Birla panel for body to deal with insider trading

PRESS TRUST OF INDIA  
MUMBAI, JUNE 4: The Kumarmangalam Birla committee on corporate governance has suggested that a separate group be set up to develop necessary safeguards for companies to effectively deal with insider information and against insider trading.

The committee, set up by the Securities and Exchange Board of India (SEBI), in its first meeting here today also decided to set up three sub-groups to focus on each of the constituents of corporate governance, shareholders, board of directors and the management.

The group sought to first identify and define the rights, roles, responsibilities and accountability of these constituents before determining the lacunae in present regulations and developing instrumentalities to achieve desired levels of governance.

It agreed that the objective of corporate governance would be the "enhancement of long-term shareholder value while at the same time protecting the interests of other stakeholders".

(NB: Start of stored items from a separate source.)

/-- R157: the counters in the order of their indexes; index 18 belongs to none. -/
def counterRows : List (Option Counter) :=
  [some .beaconSkipped, some .beaconInvalid, some .peerTableFull, some .duplicateHeard, some .clockAdopted, some .enrolDropped,
   some .punchInvalid, some .punchUnknownBadge, some .punchLate, some .intervalAbandoned, some .resultDuplicate,
   some .resultStale, some .orphanCommit, some .repeatIgnored, some .decisionHeld, some .uncollectedOverwritten,
   some .collectedCredited, some .entryMissed, none, some .bellSkipped, some .ringDropped, some .ringNoticeSkipped,
   some .ringInvalid, some .ringIgnored, some .scheduleMismatch, some .openStroke, some .lineFramingError,
   some .frameTruncated, some .frameMalformed, some .frameBadCheck, some .receiveOverrun, some .collision,
   some .frameGiveUp, some .foreignSource, some .notBroadcast, some .requestInvalid, some .replyDropped,
   some .journalOverwritten]

/-! ### Values that fit their layouts (R151) -/

/-- R151: a stamp fits its five bytes. -/
def Stamp.fits (a : Stamp) : Prop := a.week < 65536 ∧ a.minute < 65536 ∧ a.second < 256

/-- R151: an interval key fits its six bytes. -/
def PunchKey.fits (k : PunchKey) : Prop := k.stamp.fits ∧ k.station < 256

/-- R151: an optional absolute minute fits its four bytes, of which all ones say that it is absent. -/
def optAbsFits (a : Option Nat) : Prop := ∀ n, a = some n → n < 4294967295

/-- R151: an OCCURRENCE part fits its six bytes. -/
def Occurrence.fits (o : Occurrence) : Prop := o.code < 256 ∧ optAbsFits o.start

/-- R151: a RESULT part fits its 34 bytes. -/
def PayResult.fits (r : PayResult) : Prop :=
  r.key.fits ∧ optAbsFits r.start ∧ r.effIn < 4294967296 ∧ r.effOut < 4294967296 ∧ r.regular < 65536 ∧ r.ot1 < 65536 ∧
    r.ot2 < 65536 ∧ r.night < 65536 ∧ r.breakMinutes < 65536 ∧ r.credits < 65536 ∧ r.pay < 16777216

/-- R5, R89: the distance of two absolute minutes, without its sign. -/
def minutesApart (a b : Nat) : Nat := (absDiff a b).natAbs

end Sys2Proof.Machine
end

In a statement, SEBI chairman D R Mehta said "it is imperative for companies tomaximise shareholder value and wealth". While some companies had voluntarily established a code of governance, there were many others who were not paying adequate attention to the needs of shareholders, he said.

Besides, investors have also suffered on account of unscrupulous companies which have raised capital from the market at high premium and at the hands of promoters who allotted themselves preference shares at high premium, Mehta said stressing on the need for corporate governance in India.

The Birla committee, set up with a mandate to suggest changes in the listing agreement to promote corporate governance, would also draw up a code of corporate best practices, the statement said.

The group discussed various international codes and reports on governance, such as the Cadbury committee, Greenbury committee, the Hampel committee, the combined code of corporate governance in the UK, the OECD draft code, the US Blue-Ribbon committee code and the CII code of desirable corporate governance.

The panelalso decided to take the benefit of institutions and chambers of industry who have done considerable work in the area of corporate governance.

Meanwhile, to promote corporate governance, SEBI has taken steps like strengthening disclosure norms for initial public offers, mandating cash flow, fund flow and the utilisation and end use of funds statements.